For months, U.S. and European intelligence officials were familiar with at least half of the terrorists involved in the horrific Paris attack that claimed the lives 129 people, injuring 350 more on November 13.
This new information follows revelations that the U.S. Department of Homeland Security (DHS) knew the identity of Abdelhamid Abaaoud, 27, the believed mastermind behind the Paris attacks, for six months and even predicted that he would orchestrate attacks in the West, specifically in France.(1)
Abaaoud was killed in a police raid by French authorities on Thursday. Abaaoud’s cousin, Hasna Ait Boulahcen, 26, was also killed in the raid after she detonated a suicide bomb strapped to her chest.(2,3)
DHS learned about Abaaoud and his plans to carry out future terror plots following an anti-terrorism raid in Verviers, Belgium, last January. Abaaoud was not apprehended during the raid. Police later learned that he was orchestrating attacks from a safehouse in Athens, Greece.
In the raid, Belgian authorities discovered IEDs, automatic weapons and materials indicating that the suspected terrorists planned to impersonate police as a tactic to wage terror attacks. DHS said the bust was the first in which a “large group of terrorists” possibly acting under the influence of ISIS was discovered, leading them to believe that more attacks throughout Europe were on its way.

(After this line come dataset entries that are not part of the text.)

-- ==== Sys2Proof/Machine/Dispatch.lean ====
section
/-! DEFINITION. `execute(w)` of 30_encoding.md R70 for a legal command, one arm per constructor. -/

namespace Sys2Proof.Machine

-- 30_encoding.md R70
def exec (i : Instr) (s : State) : Host.Outcome State Fault Refusal :=
  match i with
  | .popcnt rd rs1 => Sys2Proof.Machine.execPopcnt rd rs1 s
  | .popcnt0 rd rs1 => Sys2Proof.Machine.execPopcnt0 rd rs1 s
  | .pcntlo rd rs1 rs2 => Sys2Proof.Machine.execPcntlo rd rs1 rs2 s
  | .pcntlo0 rd rs1 rs2 => Sys2Proof.Machine.execPcntlo0 rd rs1 rs2 s
  | .selw rd rs1 rs2 rs3 => Sys2Proof.Machine.execSelw rd rs1 rs2 rs3 s
  | .selw0 rd rs1 rs2 rs3 => Sys2Proof.Machine.execSelw0 rd rs1 rs2 rs3 s
  | .seltab rd rs1 rs2 => Sys2Proof.Machine.execSeltab rd rs1 rs2 s
  | .lblk rd rs1 => Sys2Proof.Machine.execLblk rd rs1 s
  | .sblk rd rs1 => Sys2Proof.Machine.execSblk rd rs1 s
  | .soff rd rs1 => Sys2Proof.Machine.execSoff rd rs1 s
  | .phase rd rs1 => Sys2Proof.Machine.execPhase rd rs1 s
  | .relget rd rs1 rs2 => Sys2Proof.Machine.execRelget rd rs1 rs2 s
  | .relget0 rd rs1 rs2 => Sys2Proof.Machine.execRelget0 rd rs1 rs2 s
  | .relset rd rs1 rs2 rs3 => Sys2Proof.Machine.execRelset rd rs1 rs2 rs3 s
  | .subblk rd rs1 rs2 => Sys2Proof.Machine.execSubblk rd rs1 rs2 s
  | .subblk0 rd rs1 rs2 => Sys2Proof.Machine.execSubblk0 rd rs1 rs2 s
  | .absget rd rs1 => Sys2Proof.Machine.execAbsget rd rs1 s
  | .absget0 rd rs1 rs2 => Sys2Proof.Machine.execAbsget0 rd rs1 rs2 s
  | .add rd rs1 rs2 => Sys2Proof.Machine.execAdd rd rs1 rs2 s
  | .sub rd rs1 rs2 => Sys2Proof.Machine.execSub rd rs1 rs2 s

end Sys2Proof.Machine
end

U.S. knew the Paris attackers and predicted exactly where they would strike
Authorities believe at least nine terrorists were involved in the Paris attack, four of whom had their names recorded on the central counter-terrorism database, known as “TIDE.” At least one of the terror suspects was listed on the U.S. “no-fly list,” according to U.S. officials.(4) The U.S. reportedly added the suspected terrorists to the TIDE database after receiving intelligence from officials in Europe.
TIDE, the Terrorist Identities Datamart Environment, is a central, highly classified database containing information used to identify suspected terrorists trying to obtain visas, enter the country, board aircraft or engage in other activities, according to ISE.gov.(5)
One of the attackers, Salah Abdeslam, who grew up in the same neighborhood as Abaaoud, is still on the run and is believed to be wearing a disguise and using a fake name, according to the Daily Mail.(6)
Too many names on “no-fly list”
If the terror suspect listed on the U.S. “no-fly list” had attempted to fly into the U.S., would he have been stopped? Maybe, but it’s not certain. As of 2013, more than 1 million people were listed on the “no-fly list” and nearly 17,000 of them were believed to be dead. There are also a large number of innocent people on the list, including Americans.
The Intercept reports(7):
As of last July, over 3,500 suspected terrorists included in the U.S. government’s central terror database were “confirmed dead” and another 13,000 were “reportedly dead,” yet many of their names continued to be actively monitored in databases like the no-fly list, according to an intelligence assessment prepared by the Department of Homeland Security in August of this year.
The government argues that keeping dead terrorists on the “no-fly list” is necessary because many of them use social media to fake their deaths in attempt to evade security. However, Mike German, a former FBI agent and fellow at the Brennan Center’s National Security Program says that leaving the names of dead people on watch lists highlights how dysfunctional the system has become.
“The harm is that when the list is over a million names, or approaching a million names, it’s no longer a useful document,” German said. “It’s no longer about whether this person is a threat; it’s about a bureaucratic method of playing CYA.”
The oversized watch list also slows response time when genuine threats emerge. “The watchlist alarm is ringing constantly, because it has far too many names,” said German. “The response time has been lost because of over-vigilance.”